Stored data:
end Sys2Proof
end

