-- ==== Sys2Proof/Machine/Fields.lean ====
section
/-! DEFINITION. The fields of the registers by name: a field is the byte address of its register, its lowest bit and its
width. `R.<REGISTER>_<FIELD>` names a field of the KC8400, `K.<REGISTER>_<FIELD>` one of a KS210, as the register tables
of the spec give them; the arguments are the indices of a register array, then of a field array. -/

namespace Sys2Proof.Machine

/-- A field of a register: the register's byte address, the lowest bit, the width. -/
structure Fld where
  addr : Nat
  lo : Nat
  width : Nat
  deriving DecidableEq, Repr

TASK ITEM :: Restate every entry above word for word.

ANSWER SECTION ::
end Sys2Proof
end

-- ==== Sys2Proof/Machine/Fields.lean ====
section
/-! DEFINITION. The fields of the registers by name: a field is the byte address of its register, its lowest bit and its
width. `R.<REGISTER>_<FIELD>` names a field of the KC8400, `K.<REGISTER>_<FIELD>` one of a KS210, as the register tables
of the spec give them; the arguments are the indices of a register array, then of a field array. -/

namespace Sys2Proof.Machine

/-- A field of a register: the register's byte address, the lowest bit, the width. -/
structure Fld where
  addr : Nat
  lo : Nat
  width : Nat
  deriving DecidableEq, Repr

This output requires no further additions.